_REQUIRED ACTION:_
Of the lines in the data below, write out exactly those from the one holding "have hbi : b.toInt" through the one holding "DEFINITION. What the", both included.

◆ ◆ ◆ ◆

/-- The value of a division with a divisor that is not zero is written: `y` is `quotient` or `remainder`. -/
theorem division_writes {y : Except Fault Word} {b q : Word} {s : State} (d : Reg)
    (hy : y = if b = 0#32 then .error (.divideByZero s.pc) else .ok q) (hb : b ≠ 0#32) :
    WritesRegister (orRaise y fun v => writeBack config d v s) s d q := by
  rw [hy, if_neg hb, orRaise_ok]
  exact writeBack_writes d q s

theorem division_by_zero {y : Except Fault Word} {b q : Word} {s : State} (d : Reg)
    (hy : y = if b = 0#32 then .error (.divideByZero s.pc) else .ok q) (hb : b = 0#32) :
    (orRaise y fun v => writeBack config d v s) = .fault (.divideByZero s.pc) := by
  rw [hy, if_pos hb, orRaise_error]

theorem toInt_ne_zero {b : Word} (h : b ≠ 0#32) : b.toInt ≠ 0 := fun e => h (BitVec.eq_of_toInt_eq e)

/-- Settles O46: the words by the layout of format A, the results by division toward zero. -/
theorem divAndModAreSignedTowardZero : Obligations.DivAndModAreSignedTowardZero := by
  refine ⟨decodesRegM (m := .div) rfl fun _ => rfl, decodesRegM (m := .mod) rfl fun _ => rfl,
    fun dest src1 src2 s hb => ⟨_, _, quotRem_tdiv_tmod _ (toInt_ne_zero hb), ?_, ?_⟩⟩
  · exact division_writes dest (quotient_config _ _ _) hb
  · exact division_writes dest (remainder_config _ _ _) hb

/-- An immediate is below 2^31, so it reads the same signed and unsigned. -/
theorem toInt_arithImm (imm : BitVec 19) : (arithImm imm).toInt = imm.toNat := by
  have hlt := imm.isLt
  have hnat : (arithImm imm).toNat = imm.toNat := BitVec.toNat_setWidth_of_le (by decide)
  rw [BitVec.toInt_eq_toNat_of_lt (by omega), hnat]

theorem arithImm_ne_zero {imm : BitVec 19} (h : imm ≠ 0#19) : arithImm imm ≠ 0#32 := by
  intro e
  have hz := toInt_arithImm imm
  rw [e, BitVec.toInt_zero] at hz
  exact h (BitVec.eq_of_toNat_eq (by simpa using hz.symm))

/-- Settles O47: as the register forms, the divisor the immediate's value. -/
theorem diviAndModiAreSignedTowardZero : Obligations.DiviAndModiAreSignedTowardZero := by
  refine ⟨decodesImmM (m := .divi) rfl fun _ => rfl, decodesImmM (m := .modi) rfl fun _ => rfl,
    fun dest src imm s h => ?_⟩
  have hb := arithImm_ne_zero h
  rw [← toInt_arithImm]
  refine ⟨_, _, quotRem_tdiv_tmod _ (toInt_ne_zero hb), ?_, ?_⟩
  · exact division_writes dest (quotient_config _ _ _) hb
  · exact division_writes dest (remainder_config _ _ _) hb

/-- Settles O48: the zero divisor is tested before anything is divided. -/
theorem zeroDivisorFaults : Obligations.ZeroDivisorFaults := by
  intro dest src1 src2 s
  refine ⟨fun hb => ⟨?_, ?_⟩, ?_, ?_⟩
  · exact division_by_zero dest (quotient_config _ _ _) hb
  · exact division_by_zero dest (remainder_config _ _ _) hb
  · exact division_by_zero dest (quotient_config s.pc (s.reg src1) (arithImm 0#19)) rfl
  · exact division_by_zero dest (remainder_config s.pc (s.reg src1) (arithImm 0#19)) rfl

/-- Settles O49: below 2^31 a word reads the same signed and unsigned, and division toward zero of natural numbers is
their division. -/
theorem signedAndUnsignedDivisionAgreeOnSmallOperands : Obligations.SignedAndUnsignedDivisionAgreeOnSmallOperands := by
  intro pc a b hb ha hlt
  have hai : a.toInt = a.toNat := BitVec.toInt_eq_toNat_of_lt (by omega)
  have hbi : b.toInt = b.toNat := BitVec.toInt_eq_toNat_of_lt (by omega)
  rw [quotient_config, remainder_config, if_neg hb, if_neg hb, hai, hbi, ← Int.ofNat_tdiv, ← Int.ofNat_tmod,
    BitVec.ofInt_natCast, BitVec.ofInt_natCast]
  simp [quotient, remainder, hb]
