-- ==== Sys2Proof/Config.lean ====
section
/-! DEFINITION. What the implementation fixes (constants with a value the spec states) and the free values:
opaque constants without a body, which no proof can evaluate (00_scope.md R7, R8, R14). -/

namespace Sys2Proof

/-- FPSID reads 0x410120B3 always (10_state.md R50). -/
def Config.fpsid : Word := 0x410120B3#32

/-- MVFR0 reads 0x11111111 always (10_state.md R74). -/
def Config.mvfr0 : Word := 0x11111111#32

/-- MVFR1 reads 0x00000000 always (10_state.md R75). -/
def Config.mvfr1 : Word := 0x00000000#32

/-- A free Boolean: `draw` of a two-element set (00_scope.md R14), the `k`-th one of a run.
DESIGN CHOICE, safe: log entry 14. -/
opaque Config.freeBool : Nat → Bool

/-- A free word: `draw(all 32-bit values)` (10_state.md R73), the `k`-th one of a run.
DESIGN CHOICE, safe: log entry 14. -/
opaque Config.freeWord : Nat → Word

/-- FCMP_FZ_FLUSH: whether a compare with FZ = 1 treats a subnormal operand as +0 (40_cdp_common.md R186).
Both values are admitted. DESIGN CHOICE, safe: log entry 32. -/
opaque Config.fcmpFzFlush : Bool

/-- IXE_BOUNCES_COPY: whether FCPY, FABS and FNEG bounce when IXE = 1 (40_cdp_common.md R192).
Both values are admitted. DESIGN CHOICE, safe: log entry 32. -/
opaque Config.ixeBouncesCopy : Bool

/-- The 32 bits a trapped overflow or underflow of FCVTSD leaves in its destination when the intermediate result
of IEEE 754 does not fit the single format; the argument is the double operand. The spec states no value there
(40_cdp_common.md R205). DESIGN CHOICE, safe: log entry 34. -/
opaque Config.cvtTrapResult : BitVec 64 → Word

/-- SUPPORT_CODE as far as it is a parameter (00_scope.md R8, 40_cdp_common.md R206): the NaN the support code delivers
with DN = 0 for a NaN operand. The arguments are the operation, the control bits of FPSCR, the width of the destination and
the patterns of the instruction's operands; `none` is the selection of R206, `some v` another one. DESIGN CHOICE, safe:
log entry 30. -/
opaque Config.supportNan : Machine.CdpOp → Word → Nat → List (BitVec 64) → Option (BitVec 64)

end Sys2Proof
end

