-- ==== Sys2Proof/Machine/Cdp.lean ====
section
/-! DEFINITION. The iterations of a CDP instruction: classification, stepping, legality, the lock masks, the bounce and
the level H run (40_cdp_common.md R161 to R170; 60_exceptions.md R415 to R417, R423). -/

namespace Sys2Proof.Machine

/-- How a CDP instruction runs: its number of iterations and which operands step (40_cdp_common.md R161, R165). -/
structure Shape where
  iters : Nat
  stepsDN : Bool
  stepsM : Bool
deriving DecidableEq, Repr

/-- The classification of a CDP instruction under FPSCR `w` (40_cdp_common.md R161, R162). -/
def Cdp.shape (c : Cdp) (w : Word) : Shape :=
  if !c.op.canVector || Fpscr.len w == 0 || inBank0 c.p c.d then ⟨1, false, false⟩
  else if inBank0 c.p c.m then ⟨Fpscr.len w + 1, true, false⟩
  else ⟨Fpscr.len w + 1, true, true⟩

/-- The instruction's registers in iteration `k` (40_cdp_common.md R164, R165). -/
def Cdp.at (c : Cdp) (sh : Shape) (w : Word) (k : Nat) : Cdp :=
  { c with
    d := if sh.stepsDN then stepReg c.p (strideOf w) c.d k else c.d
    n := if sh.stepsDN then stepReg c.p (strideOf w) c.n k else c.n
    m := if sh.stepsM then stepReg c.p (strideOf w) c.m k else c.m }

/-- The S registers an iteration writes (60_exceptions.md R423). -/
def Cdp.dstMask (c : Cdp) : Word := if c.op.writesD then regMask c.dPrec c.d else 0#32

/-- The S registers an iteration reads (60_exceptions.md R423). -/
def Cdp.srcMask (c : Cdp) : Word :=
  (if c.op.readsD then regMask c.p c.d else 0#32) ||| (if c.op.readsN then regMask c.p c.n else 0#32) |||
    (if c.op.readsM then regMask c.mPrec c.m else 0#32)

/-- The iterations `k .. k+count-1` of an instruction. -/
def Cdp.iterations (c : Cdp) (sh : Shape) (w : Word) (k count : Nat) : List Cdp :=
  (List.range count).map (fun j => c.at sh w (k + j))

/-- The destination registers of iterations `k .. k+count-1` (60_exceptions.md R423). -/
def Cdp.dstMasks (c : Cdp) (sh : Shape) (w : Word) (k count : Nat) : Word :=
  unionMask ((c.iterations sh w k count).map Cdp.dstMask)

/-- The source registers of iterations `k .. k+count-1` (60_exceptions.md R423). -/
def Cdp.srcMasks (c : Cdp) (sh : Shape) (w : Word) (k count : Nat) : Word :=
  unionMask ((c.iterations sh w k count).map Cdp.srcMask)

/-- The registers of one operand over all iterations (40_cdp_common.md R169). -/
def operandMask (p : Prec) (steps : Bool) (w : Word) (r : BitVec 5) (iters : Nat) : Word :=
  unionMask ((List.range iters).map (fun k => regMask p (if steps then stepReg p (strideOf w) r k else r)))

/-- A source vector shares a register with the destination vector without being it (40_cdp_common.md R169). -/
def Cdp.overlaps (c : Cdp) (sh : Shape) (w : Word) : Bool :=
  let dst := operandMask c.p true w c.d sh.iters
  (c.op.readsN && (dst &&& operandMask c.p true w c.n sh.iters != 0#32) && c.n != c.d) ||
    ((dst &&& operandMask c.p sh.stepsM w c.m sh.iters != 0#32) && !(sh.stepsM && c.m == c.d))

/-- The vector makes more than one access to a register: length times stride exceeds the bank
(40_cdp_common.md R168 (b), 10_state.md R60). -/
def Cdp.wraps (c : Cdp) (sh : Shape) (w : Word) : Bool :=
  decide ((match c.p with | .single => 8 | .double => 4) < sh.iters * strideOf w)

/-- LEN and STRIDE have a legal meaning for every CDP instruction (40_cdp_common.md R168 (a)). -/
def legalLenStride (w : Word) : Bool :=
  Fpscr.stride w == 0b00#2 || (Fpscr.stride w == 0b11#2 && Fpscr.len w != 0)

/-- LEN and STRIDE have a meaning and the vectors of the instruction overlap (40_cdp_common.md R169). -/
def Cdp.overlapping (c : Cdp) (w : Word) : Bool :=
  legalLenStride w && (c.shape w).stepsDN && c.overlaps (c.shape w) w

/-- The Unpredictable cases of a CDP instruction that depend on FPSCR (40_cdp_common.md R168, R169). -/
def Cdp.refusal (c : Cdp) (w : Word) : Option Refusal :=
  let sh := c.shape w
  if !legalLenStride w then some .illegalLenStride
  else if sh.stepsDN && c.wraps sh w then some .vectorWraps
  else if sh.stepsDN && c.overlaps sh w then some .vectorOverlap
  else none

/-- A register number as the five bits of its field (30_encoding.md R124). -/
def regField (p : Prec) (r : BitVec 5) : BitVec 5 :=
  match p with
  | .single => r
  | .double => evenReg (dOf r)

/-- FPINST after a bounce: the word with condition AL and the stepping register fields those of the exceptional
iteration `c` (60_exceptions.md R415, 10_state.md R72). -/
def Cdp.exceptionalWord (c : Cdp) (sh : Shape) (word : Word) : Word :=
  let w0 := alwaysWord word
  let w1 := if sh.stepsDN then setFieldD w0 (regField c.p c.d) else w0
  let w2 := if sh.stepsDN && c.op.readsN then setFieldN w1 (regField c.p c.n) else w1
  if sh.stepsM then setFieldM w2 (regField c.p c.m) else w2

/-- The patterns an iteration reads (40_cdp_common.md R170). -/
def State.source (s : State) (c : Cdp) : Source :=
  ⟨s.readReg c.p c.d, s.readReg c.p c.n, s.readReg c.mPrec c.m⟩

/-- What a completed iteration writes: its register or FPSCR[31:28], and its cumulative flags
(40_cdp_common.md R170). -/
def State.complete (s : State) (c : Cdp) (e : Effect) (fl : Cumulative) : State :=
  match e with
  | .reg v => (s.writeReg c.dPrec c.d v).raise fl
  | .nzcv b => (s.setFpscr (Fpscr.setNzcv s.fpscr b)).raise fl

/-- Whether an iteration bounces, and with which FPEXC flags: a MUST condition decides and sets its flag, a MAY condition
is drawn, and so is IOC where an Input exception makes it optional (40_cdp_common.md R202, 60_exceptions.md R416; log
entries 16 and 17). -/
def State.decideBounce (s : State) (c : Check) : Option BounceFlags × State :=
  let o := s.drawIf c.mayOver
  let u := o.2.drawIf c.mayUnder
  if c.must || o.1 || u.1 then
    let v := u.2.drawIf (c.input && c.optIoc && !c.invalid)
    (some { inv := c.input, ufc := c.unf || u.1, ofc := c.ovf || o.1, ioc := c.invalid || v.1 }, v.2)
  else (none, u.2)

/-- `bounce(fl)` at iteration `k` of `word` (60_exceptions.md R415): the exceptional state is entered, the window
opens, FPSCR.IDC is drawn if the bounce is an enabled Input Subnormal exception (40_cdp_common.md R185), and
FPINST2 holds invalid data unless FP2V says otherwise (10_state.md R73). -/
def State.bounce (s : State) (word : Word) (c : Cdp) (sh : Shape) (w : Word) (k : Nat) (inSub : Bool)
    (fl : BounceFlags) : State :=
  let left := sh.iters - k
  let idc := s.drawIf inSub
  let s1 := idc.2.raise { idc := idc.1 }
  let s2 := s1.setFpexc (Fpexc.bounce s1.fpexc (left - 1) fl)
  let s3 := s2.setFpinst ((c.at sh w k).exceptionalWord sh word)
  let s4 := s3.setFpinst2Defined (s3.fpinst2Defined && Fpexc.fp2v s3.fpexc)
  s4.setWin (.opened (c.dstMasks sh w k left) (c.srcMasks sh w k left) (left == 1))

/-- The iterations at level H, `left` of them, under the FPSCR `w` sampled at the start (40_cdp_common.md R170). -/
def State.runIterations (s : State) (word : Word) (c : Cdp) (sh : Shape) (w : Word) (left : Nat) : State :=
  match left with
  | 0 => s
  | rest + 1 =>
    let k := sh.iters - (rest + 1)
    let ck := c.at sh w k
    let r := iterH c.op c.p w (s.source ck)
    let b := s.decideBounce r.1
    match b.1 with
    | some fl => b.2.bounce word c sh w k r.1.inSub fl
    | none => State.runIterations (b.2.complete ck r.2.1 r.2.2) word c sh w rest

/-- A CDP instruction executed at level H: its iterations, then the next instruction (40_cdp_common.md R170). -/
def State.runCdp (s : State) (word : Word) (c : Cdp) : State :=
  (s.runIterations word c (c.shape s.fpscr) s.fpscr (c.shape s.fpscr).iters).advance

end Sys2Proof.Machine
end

◆ ◆ ◆ ◆

_TASK OUTPUT:_
  have hbi : b.toInt = b.toNat := BitVec.toInt_eq_toNat_of_lt (by omega)
  rw [quotient_config, remainder_config, if_neg hb, if_neg hb, hai, hbi, ← Int.ofNat_tdiv, ← Int.ofNat_tmod,
    BitVec.ofInt_natCast, BitVec.ofInt_natCast]
  simp [quotient, remainder, hb]
-- ==== Sys2Proof/Config.lean ====
section
/-! DEFINITION. What the implementation fixes (constants with a value the spec states) and the free values:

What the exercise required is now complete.